I understand that the majority considers a wider range of factors in affirming defendant’s sentence than I do in arguing that it should be reduced. I offer two explanations for my more narrow analysis. First, I confine my analysis to the constitutional limitation applied in Stacey, I do not engage in a review of the trial court’s overall sentencing determination based on all of the aggravating and mitigating factors the trial court was compelled to consider. My approach mirrors the approach taken in Stacey, where our supreme court held a sentence to be unconstitutionally excessive based solely on the nature of the offenses. See Stacey, 193 Ill. 2d at 210-11. Second, as noted above, our constitution provides two limitations on criminal sentencing: sentences must be determined “both according to the seriousness of the offense and with the objective of restoring the offender to useful citizenship.” Ill. Const. 1970, art. I, §11. A sentence must succeed on both of these tests in order to pass constitutional muster. I would hold that the sentence here fails the first test, regardless of how it measures on the second test.4
Based on the above analysis, I would reduce defendant’s sentence to 35 years.

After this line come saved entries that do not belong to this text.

-- ==== Sys2Proof/Machine/Extract.lean ====
section
/-! DEFINITION. The EXTRACT operation (43_extract_and_queries.md R160 to R162). -/

namespace Sys2Proof.Machine

open Sys2Proof

/-- R160, the registers and ports after the payload was copied out. -/
def State.delivered (s : State) (payload : List Byte) : State :=
  let t : State := ({ s with expectedBlock := s.expectedBlock + 1#8, errorCount := 0#8 } : State).stamp
  ((t.emit ackByte).goto .awaitHandshakeOrHeader).answer (.delivered s.expectedBlock s.packetSize payload)

/-- R160, a new block. A destination that cannot hold `packet_size` bytes is a breach of the caller's duty, which a
model refuses (20_memory.md R56, 92_eei_decisions.md D21, 93_implementation_defined.md U3). -/
def State.deliver (s : State) : Result :=
  if s.destCapacity < s.packetSize.toNat then
    .refused (.destinationTooSmall s.destCapacity s.packetSize.toNat)
  else
    match s.payload with
    | .error f => .fault f
    | .ok payload => .next (s.delivered payload)

/-- R161, a duplicate: the event DuplicateBlock is acted on, the ACK it is owed is emitted, nothing is delivered. -/
def State.discardDuplicate (s : State) : State :=
  ((s.stamp.takeEvent .duplicateBlock .awaitHandshakeOrHeader).emit ackByte).answer .nothingAvailable

/-- R162, the operation as a whole. -/
def State.extractArms (s : State) : Result :=
  if !s.packetReady then .next (s.answer .nothingAvailable)
  else if !s.isDuplicateBlock then s.deliver
  else .next s.discardDuplicate

/-- EXTRACT (R162). -/
def execExtract (s : State) : Result := s.clearPorts.extractArms

end Sys2Proof.Machine
end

That said, I observe that there are indicia of defendant’s rehabilitative potential sufficient to refute any argument that defendant’s sentence, even if excessive in light of only the seriousness of the offense, was justified by his lack of rehabilitative potential. Here, just as in Steffens and Newell, defendant was very young at the time of the incident. Further, though defendant had a history of juvenile adjudications, I note that the only previous adjudication that could by its label be considered a result of violence, his aggravated battery adjudication, was aggravated not because it involved a weapon but because it took place on a public way. See 720 ILCS 5/12 — 4(b)(8) (West 2000). Additionally, like the defendant in Treadway, defendant is the father of a young child and had taken some positive steps (though, as the dissent notes, not all possible positive steps) in alcohol and drug treatment programs. Under applicable truth-in-sentencing laws, defendant is required to serve 100% of his sentence without any credit for good conduct. See 730 ILCS 5/3 — 6—3 (West 2004). Thus, if defendant’s 50-year sentence were to stand, defendant would be released at age 68, having spent almost three-fourths of his life in prison. Such a sentence does not advance the constitutional objective of returning offenders to useful citizenship.